Top of DATA UNDER STUDY

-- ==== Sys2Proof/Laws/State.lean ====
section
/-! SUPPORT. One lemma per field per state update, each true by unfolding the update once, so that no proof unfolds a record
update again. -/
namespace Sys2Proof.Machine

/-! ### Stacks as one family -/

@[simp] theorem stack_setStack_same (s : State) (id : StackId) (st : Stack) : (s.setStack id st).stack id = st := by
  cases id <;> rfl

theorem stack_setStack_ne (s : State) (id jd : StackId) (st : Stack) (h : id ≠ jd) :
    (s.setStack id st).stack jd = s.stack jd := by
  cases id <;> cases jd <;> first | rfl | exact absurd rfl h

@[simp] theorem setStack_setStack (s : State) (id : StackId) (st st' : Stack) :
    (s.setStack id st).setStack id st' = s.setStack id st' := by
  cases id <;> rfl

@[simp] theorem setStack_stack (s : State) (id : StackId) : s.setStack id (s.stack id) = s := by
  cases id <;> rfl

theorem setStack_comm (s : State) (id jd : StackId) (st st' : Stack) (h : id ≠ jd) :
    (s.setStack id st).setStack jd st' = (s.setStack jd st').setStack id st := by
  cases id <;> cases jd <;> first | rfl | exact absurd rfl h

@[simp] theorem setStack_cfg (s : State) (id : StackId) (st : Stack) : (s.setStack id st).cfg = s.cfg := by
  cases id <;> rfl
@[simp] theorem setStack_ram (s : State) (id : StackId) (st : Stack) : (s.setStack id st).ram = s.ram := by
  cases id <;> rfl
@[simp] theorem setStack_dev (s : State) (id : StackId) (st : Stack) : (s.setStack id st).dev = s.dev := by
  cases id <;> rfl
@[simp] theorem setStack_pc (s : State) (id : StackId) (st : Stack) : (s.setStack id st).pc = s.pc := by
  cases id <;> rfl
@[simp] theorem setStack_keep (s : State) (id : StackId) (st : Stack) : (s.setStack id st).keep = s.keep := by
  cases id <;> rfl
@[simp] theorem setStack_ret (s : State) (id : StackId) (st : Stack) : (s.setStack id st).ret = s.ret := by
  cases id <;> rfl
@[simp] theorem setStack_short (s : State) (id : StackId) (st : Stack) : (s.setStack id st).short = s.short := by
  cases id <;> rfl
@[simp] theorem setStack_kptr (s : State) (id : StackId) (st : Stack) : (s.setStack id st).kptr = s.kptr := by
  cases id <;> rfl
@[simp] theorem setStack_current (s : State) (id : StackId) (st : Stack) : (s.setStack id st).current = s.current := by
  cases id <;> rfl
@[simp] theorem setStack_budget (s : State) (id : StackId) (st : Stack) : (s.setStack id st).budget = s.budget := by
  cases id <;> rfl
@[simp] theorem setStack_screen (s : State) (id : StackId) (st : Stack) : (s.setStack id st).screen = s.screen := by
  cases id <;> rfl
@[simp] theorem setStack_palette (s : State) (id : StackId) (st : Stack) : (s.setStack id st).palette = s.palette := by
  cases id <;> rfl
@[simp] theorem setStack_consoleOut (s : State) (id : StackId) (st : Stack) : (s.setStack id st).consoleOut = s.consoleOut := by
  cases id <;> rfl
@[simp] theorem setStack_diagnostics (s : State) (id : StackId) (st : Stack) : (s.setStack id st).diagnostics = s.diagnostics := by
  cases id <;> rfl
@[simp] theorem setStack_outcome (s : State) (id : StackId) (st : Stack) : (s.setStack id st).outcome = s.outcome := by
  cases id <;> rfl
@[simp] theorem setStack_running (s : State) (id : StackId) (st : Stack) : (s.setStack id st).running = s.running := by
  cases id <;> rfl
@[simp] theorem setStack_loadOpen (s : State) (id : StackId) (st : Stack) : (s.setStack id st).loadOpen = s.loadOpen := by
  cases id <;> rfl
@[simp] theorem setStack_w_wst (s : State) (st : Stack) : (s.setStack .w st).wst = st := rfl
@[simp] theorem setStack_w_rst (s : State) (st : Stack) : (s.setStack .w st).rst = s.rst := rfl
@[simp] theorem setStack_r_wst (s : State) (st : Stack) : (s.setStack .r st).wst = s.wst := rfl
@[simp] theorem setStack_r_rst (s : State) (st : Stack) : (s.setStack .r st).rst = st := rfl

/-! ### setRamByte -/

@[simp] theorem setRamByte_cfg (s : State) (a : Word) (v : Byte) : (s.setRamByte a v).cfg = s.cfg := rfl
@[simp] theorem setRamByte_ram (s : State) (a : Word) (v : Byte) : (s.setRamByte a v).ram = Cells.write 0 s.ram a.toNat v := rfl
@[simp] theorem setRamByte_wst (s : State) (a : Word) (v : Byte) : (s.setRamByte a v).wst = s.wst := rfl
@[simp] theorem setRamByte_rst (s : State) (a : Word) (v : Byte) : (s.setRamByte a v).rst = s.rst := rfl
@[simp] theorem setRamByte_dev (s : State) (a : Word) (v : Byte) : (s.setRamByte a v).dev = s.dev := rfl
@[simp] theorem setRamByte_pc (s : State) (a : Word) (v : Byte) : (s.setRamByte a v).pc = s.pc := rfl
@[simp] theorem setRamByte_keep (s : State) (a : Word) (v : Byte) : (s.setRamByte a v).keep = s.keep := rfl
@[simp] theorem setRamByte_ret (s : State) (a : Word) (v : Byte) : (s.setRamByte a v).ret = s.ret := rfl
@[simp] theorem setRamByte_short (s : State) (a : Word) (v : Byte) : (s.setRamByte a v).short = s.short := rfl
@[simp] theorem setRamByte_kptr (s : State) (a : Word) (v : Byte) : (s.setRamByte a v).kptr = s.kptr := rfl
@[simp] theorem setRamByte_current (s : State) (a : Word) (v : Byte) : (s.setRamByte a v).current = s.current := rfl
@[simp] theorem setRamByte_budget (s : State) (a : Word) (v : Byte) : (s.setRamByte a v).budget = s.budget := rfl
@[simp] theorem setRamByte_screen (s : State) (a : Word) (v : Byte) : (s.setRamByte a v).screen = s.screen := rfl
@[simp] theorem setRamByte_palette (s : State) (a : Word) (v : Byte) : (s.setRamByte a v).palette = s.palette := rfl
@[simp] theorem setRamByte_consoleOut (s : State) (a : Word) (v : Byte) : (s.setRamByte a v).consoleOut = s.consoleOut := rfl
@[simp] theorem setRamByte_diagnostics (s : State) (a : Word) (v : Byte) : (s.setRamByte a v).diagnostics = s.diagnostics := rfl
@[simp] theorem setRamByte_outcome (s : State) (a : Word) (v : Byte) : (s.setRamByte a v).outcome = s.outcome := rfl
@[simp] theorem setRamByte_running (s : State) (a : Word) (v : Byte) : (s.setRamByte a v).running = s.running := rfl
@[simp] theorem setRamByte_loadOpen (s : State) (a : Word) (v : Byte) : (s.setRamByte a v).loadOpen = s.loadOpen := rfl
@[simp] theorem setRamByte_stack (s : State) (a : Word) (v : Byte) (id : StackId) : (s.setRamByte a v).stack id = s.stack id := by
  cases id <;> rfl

Bottom of DATA UNDER STUDY

▶ _TRY IT_:
A count is needed of the lines in the entries that contain "consoleOut". Supply only that number.

▶ _SOLUTION_:
2